In 2001 I shot days at the newspaper, Wednesday through Friday from 9am to 3pm and Saturday's all day and night. 9/11/01 was a Tuesday so I had off. I woke up in the morning and "stumbled" through my morning routine, eventually settling in the living room with something for breakfast and turned on the TV to see the Trade Towers on fire....
A little while later (I don't recall how long but it wasn't more than an hour) the first tower came down as I was watching.
A lot of folks had friends and family there. I have a good friend who's been in Manhattan since 1998, we still touch base once in a while though he's extremely busy being a documentary filmmaker in NYC. He was a few blocks from the WTC when the first plane hit and, being the photojournalist he started out as, he bought up several "box" cameras from a corner drug store and started shooting.
Later he was trying to call up here to see if we wanted the photos but he couldn't figure out a good way to get them to us. Telephone networks were down, Internet access was iffy at best and there were no easy ways to mail hardcopies so we'd have them right away.
The next day I came into work and CNN was on 24/7 for the next two weeks or more with coverage "en minutae" (if I spelled that right) of what became ground zero....
Plus we had access to all the "raw" photos and stories going across news wire services. A LOT of crap didn't get published. Too horriffic. People you could clearly identify if you knew them falling/jumping out of the buildings, dust and soot and debris and death and carnage...
We had several bomb threats that week. That was another problem. I think a lot of media outlets had those. Kids I believe, almost a natural (if bizarre) reaction to what was going on. I think somehow everyone needed a "vehicle" to make sense of what had happened and for some kids (and maybe some adults too) calling in a bomb threat was one way of deciphering it for themselves...
Dunno, just seems to have looked that way over the years.

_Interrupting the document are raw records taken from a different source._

-- ==== Sys2Proof/Certificates/Slice0/Obligations.lean ====
section
/-!
DEFINITION. The statements about the model, one `def Obligations.<Name> : Prop` each, from the numbered rules of spec/.
Where a clause rests on a choice of the model its docstring names the log entry.
-/

open Sys2Proof Sys2Proof.Machine

/-! ## Reset, requests and steps -/

/-- R240: hardware reset puts every element of the block at its reset value, makes no port call, and the interface's
state after reset is one that reset leaves. -/
def Obligations.ResetSetsEveryElement : Prop :=
  (∀ s : State, ∃ t, hostApply .reset s = .next t ∧
    t.idGen = .unknown ∧ t.idAmode = .byte ∧ t.idCap = 0 ∧ t.linkSel = false ∧ t.linkClk = .slow ∧
    t.linkReady = false ∧ t.lastTimeout = false ∧ t.settle = false ∧ t.fsm = .reset ∧ t.crc7 = s.cfg.crc7Init ∧
    t.crc16 = s.cfg.crc16Init ∧ t.frame = 0 ∧ t.req = 0 ∧ t.busy = false ∧ t.result = .ok ∧ t.resp = 0 ∧ t.val = 0 ∧
    t.done = 0 ∧ (∀ a, Memory.read t.buf a = 0) ∧ t.pgen = .unknown ∧ t.pam = .byte ∧ t.t0 = 0 ∧ t.n = 0 ∧ t.k = 0 ∧
    t.code = .ok ∧ t.port = s.port ∧ t.cfg = s.cfg) ∧
  hostApply .reset State.reset = .next State.reset

/-- A step runs the instruction that the latched word decodes to (R74). The wire-command latch, the host's queue and
`withFetchWord` are the model's own (log 9, log 13, log 22). -/
def Obligations.StepRunsDecodedInstruction : Prop :=
  (∀ (s : State) (i : Instr), s.stalled = false → s.cmd = none → s.busy = true → hostIntrudes s = false →
    decode s.cfg (.request s.req) = some i → step s = exec i s) ∧
  (∀ (s : State) (f : FrameWord) (i : Instr), s.stalled = false → s.cmd = some f →
    decode s.cfg (.frame f) = some i → step s = exec i { s with cmd := none }) ∧
  (∀ (s : State) (w : ReqWord) (i : Instr), decode s.cfg (.request w) = some i →
    step (s.withFetchWord 72 w.toNat) = exec i (s.withFetchWord 72 w.toNat) ∧
      (s.withFetchWord 72 w.toNat).req = w ∧ (s.withFetchWord 72 w.toNat).busy = true) ∧
  (∀ (s : State) (f : FrameWord) (i : Instr), decode s.cfg (.frame f) = some i →
    step (s.withFetchWord 48 f.toNat) = exec i { s with stalled := false, cmd := none })

/-- R33, R250: a write of `req` is stored and starts the operation when the block is idle, and changes nothing when it
is busy. -/
def Obligations.RequestWriteIgnoredWhileBusy : Prop :=
  ∀ (w : ReqWord) (s : State),
    hostApply (.writeReq w) s = .next (if s.busy then s else { s with req := w, busy := true })

/-- R33, R74: a request the host writes to an idle block is run by the next step (the host's queue is the model's, log
9). -/
def Obligations.AcceptedRequestIsRun : Prop :=
  ∀ (s : State) (w : ReqWord) (i : Instr) (d : Bool) (rest : List HostMove),
    s.stalled = false → s.cmd = none → s.busy = false → s.host.moves = { act := .writeReq w, duringOp := d } :: rest →
    (∀ m, rest.head? = some m → m.duringOp = false) → decode s.cfg (.request w) = some i →
    ∃ t, step s = .next t ∧
      t = { s with req := w, busy := true, host := { s.host with moves := rest, seq := s.host.seq + 1 } } ∧
      step t = exec i t

/-- R76: the reserved operation codes are exactly the words that decode to no operation, and a request with one
completes with `BadRequest`, with no bus activity and no other change. -/
def Obligations.ReservedOpcodesAreRejected : Prop :=
  (∀ (c : Config) (w : ReqWord), decode c (.request w) = none ↔ reservedOp (reqOp w) = true) ∧
  (∀ s : State, s.stalled = false → s.cmd = none → s.busy = true → hostIntrudes s = false →
    reservedOp (reqOp s.req) = true → step s = .next { s with result := .badRequest, busy := false })

/-- R20, R52, R231, R250: what the host reads. A read changes nothing but the datum on the host port (the model's own
field, log 10). With `busy = 0` the datum is the register, zero-extended, an enumerated one by the number R21, R22, R25,
R29 or R210 gives it, or the byte; with `busy = 1` only `busy` itself is delivered, every other datum is a free value
(log 10). Outside the buffer a read faults (log 11). -/
def Obligations.HostReadsHaveNoSideEffect : Prop :=
  (∀ (r : HostReg) (s : State), ∃ d, hostApply (.readReg r) s = .next { s with host := { s.host with rdata := d } }) ∧
  (∀ (s : State) (read : HostReg → BitVec 48),
    (∀ r, ∃ t, hostApply (.readReg r) s = .next t ∧ t.host.rdata = read r) →
    read .busy = (if s.busy then 1 else 0) ∧
    (s.busy = false →
      read .idGen = (match s.idGen with | .unknown => 0 | .mmc => 1 | .sd1 => 2 | .sd2 => 3) ∧
      read .idAmode = (match s.idAmode with | .byte => 0 | .block => 1) ∧
      read .idCap = s.idCap.setWidth 48 ∧
      read .linkSel = (if s.linkSel then 1 else 0) ∧
      read .linkClk = (match s.linkClk with | .slow => 0 | .fast => 1) ∧
      read .linkReady = (if s.linkReady then 1 else 0) ∧
      read .lastTimeout = (if s.lastTimeout then 1 else 0) ∧
      read .fsm = (match s.fsm with
        | .reset => 0 | .idleProbe => 1 | .voltageCheck => 2 | .opCondPoll => 3 | .ready => 4 | .failed => 5) ∧
      read .crc7 = s.crc7.setWidth 48 ∧
      read .crc16 = s.crc16.setWidth 48 ∧
      read .frame = s.frame ∧
      read .result = (match s.result with
        | .ok => 0 | .noResponse => 1 | .illegalCommand => 2 | .crcError => 3 | .addressError => 4 | .dataCrcError => 5
        | .timeout => 6 | .programTimeout => 7 | .writeFault => 8 | .notReady => 9 | .badResponse => 10
        | .badRequest => 11) ∧
      read .resp = s.resp.setWidth 48 ∧
      read .val = s.val ∧
      read .done = s.done.setWidth 48)) ∧
  (∀ (a : Nat) (s : State), a < s.cfg.bufSize → ∃ d,
    hostApply (.readBuf a) s = .next { s with host := { s.host with rdata := d } } ∧
      (s.busy = false → d = (Memory.read s.buf a).setWidth 48)) ∧
  (∀ (a : Nat) (s : State), s.cfg.bufSize ≤ a → hostApply (.readBuf a) s = .fault .noSuchBufAddress)

/-- R38, R250: a host write to `buf` stores its byte when the block is idle and is ignored when it is busy; every other
byte is as before; outside the buffer it faults (log 11). -/
def Obligations.HostBufferWrites : Prop :=
  ∀ (a : Nat) (b : Byte) (s : State), Memory.wf s.buf = true →
    (s.cfg.bufSize ≤ a → hostApply (.writeBuf a b) s = .fault .noSuchBufAddress) ∧
    (a < s.cfg.bufSize → s.busy = true → hostApply (.writeBuf a b) s = .next s) ∧
    (a < s.cfg.bufSize → s.busy = false → ∃ m, hostApply (.writeBuf a b) s = .next { s with buf := m } ∧
      Memory.wf m = true ∧ ∀ x, Memory.read m x = if x = a then b else Memory.read s.buf x)

/-! ## Encodings -/

/-- Decoding an encoded instruction gives it back: every host operation with every operand value, and every wire
command with every argument and checksum, under every configuration whose twelve indices differ (R60 to R63, R72 to
R75, R80). -/
def Obligations.DecodeInvertsEncode : Prop :=
  ∀ (c : Config) (i : Instr), c.indicesDistinct = true → decode c (encode c i) = some i

/-- A request word that decodes to an operation is that operation's encoding but for the bits the operation does not
use (R74, R75, R77, R80). -/
def Obligations.UnusedRequestBitsAreIgnored : Prop :=
  (∀ (c : Config) (w : ReqWord) (i : Instr), decode c (.request w) = some i →
    encode c i = .request (w &&& usedBits (reqOp w))) ∧
  (∀ (c : Config) (w v : ReqWord), w &&& usedBits (reqOp w) = v &&& usedBits (reqOp w) →
    decode c (.request v) = decode c (.request w))

/-- A frame that decodes to a wire command is that command's encoding, bit for bit (R60, R61, R63, R72). -/
def Obligations.DecodedFrameIsTheEncoding : Prop :=
  ∀ (c : Config) (f : FrameWord) (i : Instr), decode c (.frame f) = some i → encode c i = .frame f

/-- Words written out from the spec's encodings decode to what they stand for (R72, R81). -/
def Obligations.SpecWordsDecode : Prop :=
  decodeTableWord 72 0x30_00000007_00000000 = some (.readBlock 7) ∧
  decodeTableWord 72 0x33_00000004_00000002 = some (.writeMulti 4 2) ∧
  decodeTableWord 72 0x10_00000000_0000013A = some (.sendCommand 58 0 true false) ∧
  decodeTableWord 72 0x05_000001AA_00000008 = some (.frameBuild 8 0x1AA) ∧
  decodeTableWord 72 0x02_00000000_00000040 = some (.crc7Byte 0x40) ∧
  decodeTableWord 72 0x42_00000000_00000000 = some .cardType ∧
  decodeTableWord 48 0x400000000095 = some (.cReset 0 0x4A) ∧
  decodeTableWord 48 0x48000001AA87 = some (.cIfcond 0x1AA 0x43) ∧
  decodeTableWord 48 0x4C0000000061 = some (.cStop 0 0x30) ∧
  decodeTableWord 48 0x7A00000000FD = some (.cOcr 0 0x7E)

/-! ## The checksum generators -/

/-- R90, R100: both registers hold the remainder of the bit sequence, first bit highest, times `x^7` or `x^16`, on
division by the generator polynomial whose low coefficients are the parameter. -/
def Obligations.CrcRegistersAreRemainders : Prop :=
  (∀ (p : BitVec 7) (bits : List Bool), ∃ q : Polynomial (ZMod 2),
    bits.foldl (fun m d => m * Polynomial.X + if d then 1 else 0) 0 * Polynomial.X ^ 7 =
      q * (Polynomial.X ^ 7 + ∑ i ∈ Finset.range 7, if p.getLsbD i then Polynomial.X ^ i else 0) +
        ∑ i ∈ Finset.range 7, if (bits.foldl (crc7Bit p) 0).getLsbD i then Polynomial.X ^ i else 0) ∧
  (∀ (p : BitVec 16) (bits : List Bool), ∃ q : Polynomial (ZMod 2),
    bits.foldl (fun m d => m * Polynomial.X + if d then 1 else 0) 0 * Polynomial.X ^ 16 =
      q * (Polynomial.X ^ 16 + ∑ i ∈ Finset.range 16, if p.getLsbD i then Polynomial.X ^ i else 0) +
        ∑ i ∈ Finset.range 16, if (bits.foldl (crc16Bit p) 0).getLsbD i then Polynomial.X ^ i else 0) ∧
  (∀ (p init : BitVec 7) (m : List Byte), crc7Of p init m = (m.flatMap bitsMsbFirst).foldl (crc7Bit p) init) ∧
  (∀ (p init : BitVec 16) (m : List Byte), crc16Of p init m = (m.flatMap bitsMsbFirst).foldl (crc16Bit p) init)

I had another friend in Boston where one of the planes came from. He was "in it" too, a city that was near panic over what had been there and had started there.
It was ugly.
I have a photo of the sky and horizon from that time. You can see Lake Erie and the Western New York shoreline all the way up to Buffalo just about. Not a contrail in the sky, no aircraft whatsoever.
If nothing else, we're a navigation point for most air traffic running through Buffalo, NY, Cleveland, OH, Pittsburgh and Philadelphia, PA, and Toronto, ON. You can't look up in the sky around here and NOT see the signs of an aircraft of some kind.
You could back then.
The photographers here and most of the reporting staff and our editors all have press identification now, a result of the 9/11 attacks and increased security concerns.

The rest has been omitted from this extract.